Note the uneven edges in the output image in areas where the mosaic images have been fit together.

You can play around with the lat/lon window and set the global `lat_lon_bbox` variable to whatever you want, as long as there's overlap with the output_bounds.

Try entering it below in the order [Left, Bottom, Right, Top] and then reruning the cell above.

(Note: if you're running the larger images and using a big window, this can take some time.)

In [None]:
lat_lon_bbox = "set your own lat/lon bbox"

In the code above, we extracted bands 1 (HH), 4 (VV), and 2 (HV) for Red, Green, and Blue.

We can also use other combinations to extract more detail from these images.

The backscatter bands, including 5 (alpha²) and 6 (beta²), are good for distiguishing different types of objects.

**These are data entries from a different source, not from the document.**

-- ==== Sys2Proof/Machine/RegMap.lean ====
section
/-! DEFINITION. The register map (R455-R460 and the register tables of every chapter): one row per register with its
offset, the number of consecutive registers, its access code (R10), whether it is privileged (R362), its value at reset
and the mask of its defined bits (R9), page by page; and one constant per register and field the model names,
written BLOCK.REGISTER.FIELD as in R8. -/

namespace Sys2Proof.Machine

/-- The access codes of R10. -/
inductive Acc where
  | rw | ro | wo | w1c | rc | rws
  deriving DecidableEq, Repr

/-- One row of a register table. `cnt` registers stand at `off`, `off + 4`, ... -/
structure RegRow where
  off : Nat
  cnt : Nat
  acc : Acc
  priv : Bool
  rst : Nat
  mask : Nat
  deriving DecidableEq, Repr

/-- A register field: its page (the block's first instance), its offset in the page and its bits [hi:lo]. -/
structure Fld where
  page : Nat
  off : Nat
  hi : Nat
  lo : Nat
  deriving DecidableEq, Repr

/-- Register rows of the HDR page (the common header, R457). -/
def rowsHDR : List RegRow :=
  [⟨0x000, 1, .ro, false, 0x0, 0xFFFFFFFF⟩ /- PG_ID -/,
   ⟨0x004, 1, .ro, false, 0x4201, 0xFFFF⟩ /- PG_VER -/,
   ⟨0x008, 1, .rw, false, 0x1, 0x7⟩ /- PG_CTL -/,
   ⟨0x00C, 1, .ro, false, 0x0, 0xF⟩ /- PG_STS -/,
   ⟨0x010, 1, .w1c, false, 0x0, 0xFFFFFFFF⟩ /- PG_EVT -/,
   ⟨0x014, 1, .rw, false, 0x0, 0xFFFFFFFF⟩ /- PG_EVT_EN -/,
   ⟨0x018, 1, .wo, false, 0x0, 0xFFFFFFFF⟩ /- PG_EVT_FORCE -/,
   ⟨0x01C, 1, .rc, false, 0x0, 0xFFFF⟩ /- PG_ERR_CNT -/,
   ⟨0x020, 1, .ro, false, 0x0, 0xFFFF01FF⟩ /- PG_ERR_FIRST -/,
   ⟨0x024, 1, .ro, false, 0x0, 0xFFFFFFFF⟩ /- PG_BEAM_AT -/]

/-- Register rows of the SYS page. -/
def rowsSYS : List RegRow :=
  [⟨0x100, 1, .ro, false, 0x72500042, 0xFFFF01FF⟩ /- MOD_ID -/,
   ⟨0x104, 1, .ro, false, 0x0, 0xFFFFFFFF⟩ /- SERIAL_LO -/,
   ⟨0x108, 1, .ro, false, 0x0, 0xFFFFFFFF⟩ /- SERIAL_HI -/,
   ⟨0x10C, 1, .ro, false, 0x0, 0xFFFFFFFF⟩ /- MODID_LO -/,
   ⟨0x110, 1, .ro, false, 0x0, 0xFFFFFFFF⟩ /- MODID_HI -/,
   ⟨0x114, 1, .ro, false, 0x0, 0xFFFFFFFF⟩ /- UPTIME -/,
   ⟨0x118, 1, .ro, false, 0x0, 0xFFFFFFFF⟩ /- LIFE_S -/,
   ⟨0x11C, 1, .rws, false, 0x4363, 0x1FFFF⟩ /- RAP_CFG -/,
   ⟨0x120, 1, .rc, false, 0x0, 0xFFFFFFFF⟩ /- RAP_BAD -/,
   ⟨0x124, 1, .rc, false, 0x0, 0xFFFFFFFF⟩ /- RAP_DUP -/,
   ⟨0x128, 1, .ro, false, 0x0, 0x7⟩ /- MGMT_STS -/,
   ⟨0x12C, 1, .rw, false, 0x0, 0xFFFFFFFF⟩ /- SCRATCH -/,
   ⟨0x130, 1, .ro, false, 0xD4, 0xFFF⟩ /- PAGE_CNT -/,
   ⟨0x140, 1, .ro, false, 0x0, 0xFFFF00FF⟩ /- PWR_STS -/,
   ⟨0x144, 1, .ro, false, 0x0, 0xFFFFFFFF⟩ /- FEED_V -/,
   ⟨0x148, 1, .ro, false, 0x0, 0xFFFF⟩ /- IN_PWR -/,
   ⟨0x160, 1, .ro, false, 0x0, 0xFFFFFF⟩ /- START_STS -/,
   ⟨0x164, 1, .ro, false, 0xFFFF, 0xFFFFFFFF⟩ /- START_T -/,
   ⟨0x168, 1, .wo, false, 0x0, 0xFFFF0003⟩ /- RST_CTL -/,
   ⟨0x16C, 1, .ro, false, 0x0, 0xF⟩ /- RST_CAUSE -/] ++
  [⟨0x170, 1, .ro, false, 0x0, 0x1F⟩ /- ALM_STS -/]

Try setting up an image using these bands to see the kind of detail you get.
You can set it up as in the following:

beta²: Red

gamma²: Green

alpha²: Blue

(see [Spacenet Medium Article](https://medium.com/the-downlinq/spacenet-6-expanded-dataset-release-e1a7ddaf030) from above)

The following cells already have the extrapolation of the gamma² band set up, so you just need to add the other two.

Reset the lat_lon_bbox as before, then run the cells after that as well to get the gamma band.

In [None]:
lat_lon_bbox = [4.34, 51.885, 4.37, 51.897]

In [None]:
def get_gamma_sq(lat_lon_bbox):
    with rasterio.Env():
        with rasterio.open(output_array) as src:
            # query dataset in lat/lon coordinates
            native_bounds = transform_bounds(CRS.from_epsg(4326), src.crs, *lat_lon_bbox)        
            bounds_window = src.window(*native_bounds)
            bounds_window = bounds_window.intersection(Window(0, 0, src.width, src.height))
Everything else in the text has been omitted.